有沒有一種感覺,
天涯亦咫尺。
你在那邊,
我在這邊,
縱有千山萬水,
也不過一絲心的悸動。
喜歡你,不單單是說說而已,
所有的深情都包含在每一個晚安、早安裏。
深深喜歡你的人,在遠方。
——情話語館
“淄哥哥,起牀喫飯了。”白悅向孫淄的臥室邊走邊喊着。
“嗯,好。”
白悅拿着紅外線測溫儀對着孫淄的腦門測了下,看着測溫儀的度數,白悅鬆了一口氣說道:“可算退燒了。”
孫淄看着白悅如重釋放的樣子,不禁笑道:“這下不用去醫院了吧。”
“你還好意思笑,趕緊起牀去喫飯。”白悅瞪了一眼坐在牀上的孫淄。
“好,確實有些餓了。”孫淄從牀上爬了下來。
兩人來到餐桌旁做了下來,孫淄看着滿桌豐盛的佳餚,驚訝的說道:“哇,這麼豐盛,我口水都要流出來了,誰要是娶到你,誰真是有口福了。”
白悅白了一眼孫淄說道:“快喫吧,嘴那麼貧。”
白悅盛了一碗米飯給孫淄問道:“淄哥哥,你是不是有什麼心事了。”
正在夾菜的孫淄停頓了一下,臉上閃過一絲淡淡的憂傷,輕聲說道:“沒有呀。”
“我纔不信,你一定是遇到了什麼事,淄哥哥你告訴我,或許我能有辦法幫你解決呢。”白悅看着孫淄關心的說道。
“不信拉倒。”孫淄淡淡的說道。
看着孫淄愛答不理的樣子,白悅一把奪過孫淄手中的筷子說道:“行,不告訴我,就別喫我做的東西。”

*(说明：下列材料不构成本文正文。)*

section
/-! PROOF. O49: configuration requests and messages. -/

namespace Sys2Proof.Machine

namespace Engine

/-! ### A configuration request (R271 to R274, R279) -/

theorem configRequest_prefixed {q : CfgReq} (hp : q.tlpPrefix = true) (hfn : q.fn < 2) (e : Engine) :
    e.configRequest q = e.hostErr q.fn .malformed false := by
  unfold configRequest
  rw [if_pos hp, if_neg (by omega)]

theorem configRequest_nowhere {q : CfgReq} (hp : q.tlpPrefix = false) (h : q.type1 = true ∨ 2 ≤ q.fn) (e : Engine) :
    e.configRequest q = e.refuse 0 .ur .unsupported := by
  unfold configRequest
  rw [if_neg (by rw [hp]; decide), if_pos (by simpa using h)]

section
variable {q : CfgReq} (hp : q.tlpPrefix = false) (ht : q.type1 = false) (hfn : q.fn < 2) (e : Engine)
include hp ht hfn

theorem configRequest_read (hd : q.data = none) :
    e.configRequest q = e.complete q.fn .success [e.cfgView q.fn (q.off % 4096 / 4 * 4)] := by
  unfold configRequest
  rw [if_neg (by rw [hp]; decide), if_neg (by simp [ht, hfn]), hd]

theorem configRequest_write {v : Word} (hd : q.data = some v) :
    e.configRequest q = (e.cfgWrite q.fn (q.off % 4096 / 4 * 4) q.be v).complete q.fn .success [] := by
  unfold configRequest
  rw [if_neg (by rw [hp]; decide), if_neg (by simp [ht, hfn]), hd]

end

theorem cfgWrite_nothing {fn off : Nat} (h : cfgRow? fn off = none) (e : Engine) (be : BitVec 4) (v : Word) :
    e.cfgWrite fn off be v = e := by
  unfold cfgWrite
  rw [h]

/-- The register of a configuration write as it is stored. -/
def cfgStored (e : Engine) (fn off : Nat) (r : CfgRow) (be : BitVec 4) (v : Word) : Engine :=
  (e.wr (cfgKey fn off) (cfgSanitize off (e.rd (cfgKey fn off)) (merge (r.mask &&& beMask be) (e.rd (cfgKey fn off)) v))).w1c
    (cfgKey fn off) (v &&& beMask be &&& r.w1c)

/-- When each function has last sent PM_PME, after a write that has left w in a register (R290). -/
def pmeAfter (e : Engine) (fn off : Nat) (w : Word) : List (Option Nat) :=
  if off = 0x44 ∧ bit w 15 = false then upd e.host.pmeAt fn fun _ => none else e.host.pmeAt

theorem onlyRegs_cfgStored (e : Engine) (fn off : Nat) (r : CfgRow) (be : BitVec 4) (v : Word) :
    OnlyRegs e (e.cfgStored fn off r be v) := (onlyRegs_wr e _ _).trans (onlyRegs_w1c _ _ _)

theorem regsKept_cfgStored (e : Engine) (fn off : Nat) (r : CfgRow) (be : BitVec 4) (v : Word) :
    RegsKept [cfgKey fn off] e (e.cfgStored fn off r be v) := fun k hk => by
  have hne : k ≠ cfgKey fn off := by simpa using hk
  rw [cfgStored, rd_w1c_other _ _ _ _ hne, rd_wr_other _ _ _ _ hne]
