-- ==== Sys2Proof/Decode.lean ====
section
/-!
DEFINITION. The opcode table and the decoder (spec/30_encoding.md R230 to R239, spec/40_engine_addressing.md
R262), and the encoder, written from the same table: `desc` is the descriptor table of R238, `decode` reads one
instruction from a list of bytes and answers it with the rest, `encode` gives the bytes of an instruction.
"A decoder learns the length of an instruction from its first byte" (R230), and every one of the 256 opcode
bytes has a row (R234), so decoding is refused only for want of bytes.
-/
namespace Sys2Proof

/-! ### The descriptor table (R238), sixteen rows a piece -/

/-- Descriptors 0x00 to 0x0F (R238). -/
def descRow0 : Vector Desc 16 := #v[
  ⟨.brk, .imp, some 7, false, false, .official⟩,
  ⟨.ora, .indx, some 6, false, false, .official⟩,
  ⟨.jam, .imp, none, false, false, .unsupported⟩,
  ⟨.slo, .indx, some 8, false, true, .unofficial⟩,
  ⟨.nop, .zp, some 3, false, false, .unofficial⟩,
  ⟨.ora, .zp, some 3, false, false, .official⟩,
  ⟨.asl, .zp, some 5, false, true, .official⟩,
  ⟨.slo, .zp, some 5, false, true, .unofficial⟩,
  ⟨.php, .imp, some 3, false, false, .official⟩,
  ⟨.ora, .imm, some 2, false, false, .official⟩,
  ⟨.asl, .acc, some 2, false, false, .official⟩,
  ⟨.anc, .imm, some 2, false, false, .unofficial⟩,
  ⟨.nop, .abs, some 4, false, false, .unofficial⟩,
  ⟨.ora, .abs, some 4, false, false, .official⟩,
  ⟨.asl, .abs, some 6, false, true, .official⟩,
  ⟨.slo, .abs, some 6, false, true, .unofficial⟩]

/-- Descriptors 0x10 to 0x1F (R238). -/
def descRow1 : Vector Desc 16 := #v[
  ⟨.bpl, .rel, some 2, false, false, .official⟩,
  ⟨.ora, .indy, some 5, true, false, .official⟩,
  ⟨.jam, .imp, none, false, false, .unsupported⟩,
  ⟨.slo, .indy, some 8, false, true, .unofficial⟩,
  ⟨.nop, .zpx, some 4, false, false, .unofficial⟩,
  ⟨.ora, .zpx, some 4, false, false, .official⟩,
  ⟨.asl, .zpx, some 6, false, true, .official⟩,
  ⟨.slo, .zpx, some 6, false, true, .unofficial⟩,
  ⟨.clc, .imp, some 2, false, false, .official⟩,
  ⟨.ora, .absy, some 4, true, false, .official⟩,
  ⟨.nop, .imp, some 2, false, false, .unofficial⟩,
  ⟨.slo, .absy, some 7, false, true, .unofficial⟩,
  ⟨.nop, .absx, some 4, true, false, .unofficial⟩,
  ⟨.ora, .absx, some 4, true, false, .official⟩,
  ⟨.asl, .absx, some 7, false, true, .official⟩,
  ⟨.slo, .absx, some 7, false, true, .unofficial⟩]

/-- Descriptors 0x20 to 0x2F (R238). -/
def descRow2 : Vector Desc 16 := #v[
  ⟨.jsr, .abs, some 6, false, false, .official⟩,
  ⟨.and, .indx, some 6, false, false, .official⟩,
  ⟨.jam, .imp, none, false, false, .unsupported⟩,
  ⟨.rla, .indx, some 8, false, true, .unofficial⟩,
  ⟨.bit, .zp, some 3, false, false, .official⟩,
  ⟨.and, .zp, some 3, false, false, .official⟩,
  ⟨.rol, .zp, some 5, false, true, .official⟩,
  ⟨.rla, .zp, some 5, false, true, .unofficial⟩,
  ⟨.plp, .imp, some 4, false, false, .official⟩,
  ⟨.and, .imm, some 2, false, false, .official⟩,
  ⟨.rol, .acc, some 2, false, false, .official⟩,
  ⟨.anc, .imm, some 2, false, false, .unofficial⟩,
  ⟨.bit, .abs, some 4, false, false, .official⟩,
  ⟨.and, .abs, some 4, false, false, .official⟩,
  ⟨.rol, .abs, some 6, false, true, .official⟩,
  ⟨.rla, .abs, some 6, false, true, .unofficial⟩]

/-- Descriptors 0x30 to 0x3F (R238). -/
def descRow3 : Vector Desc 16 := #v[
  ⟨.bmi, .rel, some 2, false, false, .official⟩,
  ⟨.and, .indy, some 5, true, false, .official⟩,
  ⟨.jam, .imp, none, false, false, .unsupported⟩,
  ⟨.rla, .indy, some 8, false, true, .unofficial⟩,
  ⟨.nop, .zpx, some 4, false, false, .unofficial⟩,
  ⟨.and, .zpx, some 4, false, false, .official⟩,
  ⟨.rol, .zpx, some 6, false, true, .official⟩,
  ⟨.rla, .zpx, some 6, false, true, .unofficial⟩,
  ⟨.sec, .imp, some 2, false, false, .official⟩,
  ⟨.and, .absy, some 4, true, false, .official⟩,
  ⟨.nop, .imp, some 2, false, false, .unofficial⟩,
  ⟨.rla, .absy, some 7, false, true, .unofficial⟩,
  ⟨.nop, .absx, some 4, true, false, .unofficial⟩,
  ⟨.and, .absx, some 4, true, false, .official⟩,
  ⟨.rol, .absx, some 7, false, true, .official⟩,
  ⟨.rla, .absx, some 7, false, true, .unofficial⟩]

/-- Descriptors 0x40 to 0x4F (R238). -/
def descRow4 : Vector Desc 16 := #v[
  ⟨.rti, .imp, some 6, false, false, .official⟩,
  ⟨.eor, .indx, some 6, false, false, .official⟩,
  ⟨.jam, .imp, none, false, false, .unsupported⟩,
  ⟨.sre, .indx, some 8, false, true, .unofficial⟩,
  ⟨.nop, .zp, some 3, false, false, .unofficial⟩,
  ⟨.eor, .zp, some 3, false, false, .official⟩,
  ⟨.lsr, .zp, some 5, false, true, .official⟩,
  ⟨.sre, .zp, some 5, false, true, .unofficial⟩,
  ⟨.pha, .imp, some 3, false, false, .official⟩,
  ⟨.eor, .imm, some 2, false, false, .official⟩,
  ⟨.lsr, .acc, some 2, false, false, .official⟩,
  ⟨.alr, .imm, some 2, false, false, .unofficial⟩,
  ⟨.jmp, .abs, some 3, false, false, .official⟩,
  ⟨.eor, .abs, some 4, false, false, .official⟩,
  ⟨.lsr, .abs, some 6, false, true, .official⟩,
  ⟨.sre, .abs, some 6, false, true, .unofficial⟩]

/-- Descriptors 0x50 to 0x5F (R238). -/
def descRow5 : Vector Desc 16 := #v[
  ⟨.bvc, .rel, some 2, false, false, .official⟩,
  ⟨.eor, .indy, some 5, true, false, .official⟩,
  ⟨.jam, .imp, none, false, false, .unsupported⟩,
  ⟨.sre, .indy, some 8, false, true, .unofficial⟩,
  ⟨.nop, .zpx, some 4, false, false, .unofficial⟩,
  ⟨.eor, .zpx, some 4, false, false, .official⟩,
  ⟨.lsr, .zpx, some 6, false, true, .official⟩,
  ⟨.sre, .zpx, some 6, false, true, .unofficial⟩,
  ⟨.cli, .imp, some 2, false, false, .official⟩,
  ⟨.eor, .absy, some 4, true, false, .official⟩,
  ⟨.nop, .imp, some 2, false, false, .unofficial⟩,
  ⟨.sre, .absy, some 7, false, true, .unofficial⟩,
  ⟨.nop, .absx, some 4, true, false, .unofficial⟩,
  ⟨.eor, .absx, some 4, true, false, .official⟩,
  ⟨.lsr, .absx, some 7, false, true, .official⟩,
  ⟨.sre, .absx, some 7, false, true, .unofficial⟩]

/-- Descriptors 0x60 to 0x6F (R238). -/
def descRow6 : Vector Desc 16 := #v[
  ⟨.rts, .imp, some 6, false, false, .official⟩,
  ⟨.adc, .indx, some 6, false, false, .official⟩,
  ⟨.jam, .imp, none, false, false, .unsupported⟩,
  ⟨.rra, .indx, some 8, false, true, .unofficial⟩,
  ⟨.nop, .zp, some 3, false, false, .unofficial⟩,
  ⟨.adc, .zp, some 3, false, false, .official⟩,
  ⟨.ror, .zp, some 5, false, true, .official⟩,
  ⟨.rra, .zp, some 5, false, true, .unofficial⟩,
  ⟨.pla, .imp, some 4, false, false, .official⟩,
  ⟨.adc, .imm, some 2, false, false, .official⟩,
  ⟨.ror, .acc, some 2, false, false, .official⟩,
  ⟨.arr, .imm, some 2, false, false, .unofficial⟩,
  ⟨.jmp, .ind, some 5, false, false, .official⟩,
  ⟨.adc, .abs, some 4, false, false, .official⟩,
  ⟨.ror, .abs, some 6, false, true, .official⟩,
  ⟨.rra, .abs, some 6, false, true, .unofficial⟩]

/-- Descriptors 0x70 to 0x7F (R238). -/
def descRow7 : Vector Desc 16 := #v[
  ⟨.bvs, .rel, some 2, false, false, .official⟩,
  ⟨.adc, .indy, some 5, true, false, .official⟩,
  ⟨.jam, .imp, none, false, false, .unsupported⟩,
  ⟨.rra, .indy, some 8, false, true, .unofficial⟩,
  ⟨.nop, .zpx, some 4, false, false, .unofficial⟩,
  ⟨.adc, .zpx, some 4, false, false, .official⟩,
  ⟨.ror, .zpx, some 6, false, true, .official⟩,
  ⟨.rra, .zpx, some 6, false, true, .unofficial⟩,
  ⟨.sei, .imp, some 2, false, false, .official⟩,
  ⟨.adc, .absy, some 4, true, false, .official⟩,
  ⟨.nop, .imp, some 2, false, false, .unofficial⟩,
  ⟨.rra, .absy, some 7, false, true, .unofficial⟩,
  ⟨.nop, .absx, some 4, true, false, .unofficial⟩,
  ⟨.adc, .absx, some 4, true, false, .official⟩,
  ⟨.ror, .absx, some 7, false, true, .official⟩,
  ⟨.rra, .absx, some 7, false, true, .unofficial⟩]

/-- Descriptors 0x80 to 0x8F (R238). -/
def descRow8 : Vector Desc 16 := #v[
  ⟨.nop, .imm, some 2, false, false, .unofficial⟩,
  ⟨.sta, .indx, some 6, false, false, .official⟩,
  ⟨.nop, .imm, some 2, false, false, .unofficial⟩,
  ⟨.sax, .indx, some 6, false, false, .unofficial⟩,
  ⟨.sty, .zp, some 3, false, false, .official⟩,
  ⟨.sta, .zp, some 3, false, false, .official⟩,
  ⟨.stx, .zp, some 3, false, false, .official⟩,
  ⟨.sax, .zp, some 3, false, false, .unofficial⟩,
  ⟨.dey, .imp, some 2, false, false, .official⟩,
  ⟨.nop, .imm, some 2, false, false, .unofficial⟩,
  ⟨.txa, .imp, some 2, false, false, .official⟩,
  ⟨.xaa, .imm, none, false, false, .unsupported⟩,
  ⟨.sty, .abs, some 4, false, false, .official⟩,
  ⟨.sta, .abs, some 4, false, false, .official⟩,
  ⟨.stx, .abs, some 4, false, false, .official⟩,
  ⟨.sax, .abs, some 4, false, false, .unofficial⟩]

/-- Descriptors 0x90 to 0x9F (R238). -/
def descRow9 : Vector Desc 16 := #v[
  ⟨.bcc, .rel, some 2, false, false, .official⟩,
  ⟨.sta, .indy, some 6, false, false, .official⟩,
  ⟨.jam, .imp, none, false, false, .unsupported⟩,
  ⟨.sha, .indy, none, false, false, .unsupported⟩,
  ⟨.sty, .zpx, some 4, false, false, .official⟩,
  ⟨.sta, .zpx, some 4, false, false, .official⟩,
  ⟨.stx, .zpy, some 4, false, false, .official⟩,
  ⟨.sax, .zpy, some 4, false, false, .unofficial⟩,
  ⟨.tya, .imp, some 2, false, false, .official⟩,
  ⟨.sta, .absy, some 5, false, false, .official⟩,
  ⟨.txs, .imp, some 2, false, false, .official⟩,
  ⟨.tas, .absy, none, false, false, .unsupported⟩,
  ⟨.shy, .absx, none, false, false, .unsupported⟩,
  ⟨.sta, .absx, some 5, false, false, .official⟩,
  ⟨.shx, .absy, none, false, false, .unsupported⟩,
  ⟨.sha, .absy, none, false, false, .unsupported⟩]

/-- Descriptors 0xA0 to 0xAF (R238). -/
def descRowA : Vector Desc 16 := #v[
  ⟨.ldy, .imm, some 2, false, false, .official⟩,
  ⟨.lda, .indx, some 6, false, false, .official⟩,
  ⟨.ldx, .imm, some 2, false, false, .official⟩,
  ⟨.lax, .indx, some 6, false, false, .unofficial⟩,
  ⟨.ldy, .zp, some 3, false, false, .official⟩,
  ⟨.lda, .zp, some 3, false, false, .official⟩,
  ⟨.ldx, .zp, some 3, false, false, .official⟩,
  ⟨.lax, .zp, some 3, false, false, .unofficial⟩,
  ⟨.tay, .imp, some 2, false, false, .official⟩,
  ⟨.lda, .imm, some 2, false, false, .official⟩,
  ⟨.tax, .imp, some 2, false, false, .official⟩,
  ⟨.lxa, .imm, none, false, false, .unsupported⟩,
  ⟨.ldy, .abs, some 4, false, false, .official⟩,
  ⟨.lda, .abs, some 4, false, false, .official⟩,
  ⟨.ldx, .abs, some 4, false, false, .official⟩,
  ⟨.lax, .abs, some 4, false, false, .unofficial⟩]

/-- Descriptors 0xB0 to 0xBF (R238). -/
def descRowB : Vector Desc 16 := #v[
  ⟨.bcs, .rel, some 2, false, false, .official⟩,
  ⟨.lda, .indy, some 5, true, false, .official⟩,
  ⟨.jam, .imp, none, false, false, .unsupported⟩,
  ⟨.lax, .indy, some 5, true, false, .unofficial⟩,
  ⟨.ldy, .zpx, some 4, false, false, .official⟩,
  ⟨.lda, .zpx, some 4, false, false, .official⟩,
  ⟨.ldx, .zpy, some 4, false, false, .official⟩,
  ⟨.lax, .zpy, some 4, false, false, .unofficial⟩,
  ⟨.clv, .imp, some 2, false, false, .official⟩,
  ⟨.lda, .absy, some 4, true, false, .official⟩,
  ⟨.tsx, .imp, some 2, false, false, .official⟩,
  ⟨.las, .absy, none, false, false, .unsupported⟩,
  ⟨.ldy, .absx, some 4, true, false, .official⟩,
  ⟨.lda, .absx, some 4, true, false, .official⟩,
  ⟨.ldx, .absy, some 4, true, false, .official⟩,
  ⟨.lax, .absy, some 4, true, false, .unofficial⟩]

/-- Descriptors 0xC0 to 0xCF (R238). -/
def descRowC : Vector Desc 16 := #v[
  ⟨.cpy, .imm, some 2, false, false, .official⟩,
  ⟨.cmp, .indx, some 6, false, false, .official⟩,
  ⟨.nop, .imm, some 2, false, false, .unofficial⟩,
  ⟨.dcp, .indx, some 8, false, true, .unofficial⟩,
  ⟨.cpy, .zp, some 3, false, false, .official⟩,
  ⟨.cmp, .zp, some 3, false, false, .official⟩,
  ⟨.dec, .zp, some 5, false, true, .official⟩,
  ⟨.dcp, .zp, some 5, false, true, .unofficial⟩,
  ⟨.iny, .imp, some 2, false, false, .official⟩,
  ⟨.cmp, .imm, some 2, false, false, .official⟩,
  ⟨.dex, .imp, some 2, false, false, .official⟩,
  ⟨.axs, .imm, some 2, false, false, .unofficial⟩,
  ⟨.cpy, .abs, some 4, false, false, .official⟩,
  ⟨.cmp, .abs, some 4, false, false, .official⟩,
  ⟨.dec, .abs, some 6, false, true, .official⟩,
  ⟨.dcp, .abs, some 6, false, true, .unofficial⟩]

/-- Descriptors 0xD0 to 0xDF (R238). -/
def descRowD : Vector Desc 16 := #v[
  ⟨.bne, .rel, some 2, false, false, .official⟩,
  ⟨.cmp, .indy, some 5, true, false, .official⟩,
  ⟨.jam, .imp, none, false, false, .unsupported⟩,
  ⟨.dcp, .indy, some 8, false, true, .unofficial⟩,
  ⟨.nop, .zpx, some 4, false, false, .unofficial⟩,
  ⟨.cmp, .zpx, some 4, false, false, .official⟩,
  ⟨.dec, .zpx, some 6, false, true, .official⟩,
  ⟨.dcp, .zpx, some 6, false, true, .unofficial⟩,
  ⟨.cld, .imp, some 2, false, false, .official⟩,
  ⟨.cmp, .absy, some 4, true, false, .official⟩,
  ⟨.nop, .imp, some 2, false, false, .unofficial⟩,
  ⟨.dcp, .absy, some 7, false, true, .unofficial⟩,
  ⟨.nop, .absx, some 4, true, false, .unofficial⟩,
  ⟨.cmp, .absx, some 4, true, false, .official⟩,
  ⟨.dec, .absx, some 7, false, true, .official⟩,
  ⟨.dcp, .absx, some 7, false, true, .unofficial⟩]
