/-- A register write (R161 to R165, R168 to R170, R173), by `(addr >> 13) & 3` and `addr & 1`. -/
def mmc3Write (r : Mmc3) (addr : Word) (v : Byte) (s : State) : State :=
  match addr.getLsbD 14, addr.getLsbD 13, addr.getLsbD 0 with
  | false, false, false => mmc3Install { r with bankSelect := v } s
  | false, false, true =>
    mmc3Install { r with r := r.r.set (r.bankSelect.extractLsb' 0 3).toNat v (r.bankSelect.extractLsb' 0 3).isLt } s
  | false, true, false => { s with mirroring := mirroringBit0 v }
  | false, true, true => s
  | true, false, false => { s with mapper := .mmc3 { r with irqLatch := v } }
  | true, false, true => { s with mapper := .mmc3 { r with irqCounter := 0 } }
  | true, true, false => { s with mapper := .mmc3 { r with irqEnabled := false }, irqPending := false }
  | true, true, true => { s with mapper := .mmc3 { r with irqEnabled := true } }

/-- The counter's part of a scanline tick (R171), for the MMC3 registers. -/
def mmc3Tick (r : Mmc3) (s : State) : State :=
  if r.irqCounter = 0 then { s with mapper := .mmc3 { r with irqCounter := r.irqLatch } }
  else
    { s with
      mapper := .mmc3 { r with irqCounter := r.irqCounter - 1 }
      irqPending := s.irqPending || (r.irqCounter - 1 == 0 && r.irqEnabled) }

/-- `Namco108Recompute()` (R176). -/
def namco108Recompute (r : Namco108) (s : State) : State :=
  let s := prg8 3 s.last8 (prg8 2 (s.last8 - 1) (prg8 1 (bankNo r.r[7]) (prg8 0 (bankNo r.r[6]) s)))
  let s := chr1 3 (bankNo (r.r[1] ||| 1)) (chr1 2 (bankNo (r.r[1] &&& 0xFE))
    (chr1 1 (bankNo (r.r[0] ||| 1)) (chr1 0 (bankNo (r.r[0] &&& 0xFE)) s)))
  chr1 7 (bankNo r.r[5]) (chr1 6 (bankNo r.r[4]) (chr1 5 (bankNo r.r[3]) (chr1 4 (bankNo r.r[2]) s)))

/-- The registers, and the offsets recomputed from them. -/
def namco108Install (r : Namco108) (s : State) : State := namco108Recompute r { s with mapper := .namco108 r }

/-- A register write (R175): only 0x8000-0x9FFF is decoded. -/
def namco108Write (r : Namco108) (addr : Word) (v : Byte) (s : State) : State :=
  match addr.getLsbD 14, addr.getLsbD 13, addr.getLsbD 0 with
  | false, false, false => { s with mapper := .namco108 { r with sel := v.extractLsb' 0 3 } }
  | false, false, true => namco108Install { r with r := r.r.set r.sel.toNat v r.sel.isLt } s
  | _, _, _ => s

/-! ### MMC2 and MMC4 (R180 to R188) -/

/-- CHR offsets, both variants (R184). -/
def latchChr (r : LatchMapper) (s : State) : State :=
  chr4High (bankNo (match r.latch1 with | .fd => r.chrFD1 | .fe => r.chrFE1))
    (chr4Low (bankNo (match r.latch0 with | .fd => r.chrFD0 | .fe => r.chrFE0)) s)

/-- `LatchRecompute()` of MMC2 (R184, R185, R187), with the registers put in place. -/
def mmc2Install (r : LatchMapper) (s : State) : State :=
  let s := latchChr r { s with mapper := .mmc2 r }
  prg8 3 s.last8 (prg8 2 (s.last8 - 1) (prg8 1 (s.last8 - 2) (prg8 0 (bankNo r.prgBank) s)))

/-- `LatchRecompute()` of MMC4 (R184, R186, R187), with the registers put in place. -/
def mmc4Install (r : LatchMapper) (s : State) : State :=
  let s := latchChr r { s with mapper := .mmc4 r }
  prg16High s.last16 (prg16Low (bankNo r.prgBank) s)

/-- The registers after a CPU write of `v` to `addr` (R181), none where the address is ignored. -/
def latchRegWrite (r : LatchMapper) (addr : Word) (v : Byte) : Option LatchMapper :=
  match (addr.extractLsb' 12 4).toNat with
  | 0xA => some { r with prgBank := v.extractLsb' 0 4 }
  | 0xB => some { r with chrFD0 := v.extractLsb' 0 5 }
  | 0xC => some { r with chrFE0 := v.extractLsb' 0 5 }
  | 0xD => some { r with chrFD1 := v.extractLsb' 0 5 }
  | 0xE => some { r with chrFE1 := v.extractLsb' 0 5 }
  | 0xF => some r
  | _ => none

/-- The mirroring after that write (R181): 0xF000-0xFFFF sets it. -/
def latchMirroring (addr : Word) (v : Byte) (m : Mirroring) : Mirroring :=
  if (addr.extractLsb' 12 4).toNat = 0xF then mirroringBit0 v else m

/-- A CPU write to a MMC2 (R181). -/
def mmc2Write (r : LatchMapper) (addr : Word) (v : Byte) (s : State) : State :=
  match latchRegWrite r addr v with
  | none => s
  | some r => mmc2Install r { s with mirroring := latchMirroring addr v s.mirroring }

/-- A CPU write to a MMC4 (R181). -/
def mmc4Write (r : LatchMapper) (addr : Word) (v : Byte) (s : State) : State :=
  match latchRegWrite r addr v with
  | none => s
  | some r => mmc4Install r { s with mirroring := latchMirroring addr v s.mirroring }

/-- Which latch a picture-unit read of `a` sets to what on MMC4 (R182): `(false, l)` is `latch0 <- l`,
`(true, l)` is `latch1 <- l`. -/
def mmc4Trigger (a : PpuAddr) : Option (Bool × Latch) :=
  let n := a.toNat
  if 0x0FD8 ≤ n ∧ n ≤ 0x0FDF then some (false, .fd)
  else if 0x0FE8 ≤ n ∧ n ≤ 0x0FEF then some (false, .fe)
  else if 0x1FD8 ≤ n ∧ n ≤ 0x1FDF then some (true, .fd)
  else if 0x1FE8 ≤ n ∧ n ≤ 0x1FEF then some (true, .fe)
  else none

/-- The same on MMC2 (R182): `latch0` has single trigger addresses. -/
def mmc2Trigger (a : PpuAddr) : Option (Bool × Latch) :=
  let n := a.toNat
  if n = 0x0FD8 then some (false, .fd)
  else if n = 0x0FE8 then some (false, .fe)
  else if 0x1FD8 ≤ n ∧ n ≤ 0x1FDF then some (true, .fd)
  else if 0x1FE8 ≤ n ∧ n ≤ 0x1FEF then some (true, .fe)
  else none

/-- The registers with one latch set. -/
def LatchMapper.withLatch (r : LatchMapper) : Bool × Latch → LatchMapper
  | (false, l) => { r with latch0 := l }
  | (true, l) => { r with latch1 := l }

/-- The side effect of a picture-unit read of `a` in 0x0000-0x1FFF, after its byte was taken (R183). -/
def chrReadEffect (a : PpuAddr) (s : State) : State :=
  match s.mapper with
  | .mmc2 r =>
    match mmc2Trigger a with
    | none => s
    | some t => mmc2Install (r.withLatch t) s
  | .mmc4 r =>
    match mmc4Trigger a with
    | none => s
    | some t => mmc4Install (r.withLatch t) s
  | _ => s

孫淄微微抬起頭,笑着看着眼前撅着小嘴的白悅,不禁笑了下,吧唧了一下嘴巴說:“你這個丫頭,行,我告訴你,你先坐下。”
“好了,你說吧。”白悅坐在孫淄的對面,豎起兩隻耳朵,輕輕地說道。
看着白悅認真的模樣,孫淄欲言又止。
“你到底說不說,不說就別喫了。”白悅架勢就要去躲孫淄手中的碗筷。
“我說,其實……其實也沒什麼,就是遇到了感情的事。”
孫淄的聲音越說越小,白悅沒有聽清楚孫淄最後說的是什麼,着急的問道:“遇到什麼呀,沒聽清楚。”
“感情的事。”孫淄輕聲的說道。
聽到孫淄的話,白悅愣了一下,嘴裏喃喃念道:“感情?”
“對呀,感情。”
白悅站了起來,走到了孫淄身前,摸了摸孫淄的腦門兒,自言自語道:“也不燙了呀,難道是腦子燒壞了。”
“快,走,我們去醫院看看,是不是把腦子燒壞了。”白悅拉着孫淄的胳膊急切的說道。
孫淄沒有反應過來,傻傻的問道:“去醫院幹嘛,我燒不是退了嘛。”
白悅用詫異的目光看着孫淄說道:“你確定是因爲感情的事?”
孫淄一臉正經的說道:“確定,怎麼了?”
白悅看着孫淄認真的表情,愣了一下,不一會兒,房間內響起了陣陣的嘲笑聲,白悅捂着肚子說道:“淄哥哥,你別逗我了好嗎?就你,換女朋友比我換衣服還勤,你還因爲感情的事,你可笑死我了,我還以爲是什麼大事呢。哎呦……不行了,我笑的停不下來了。”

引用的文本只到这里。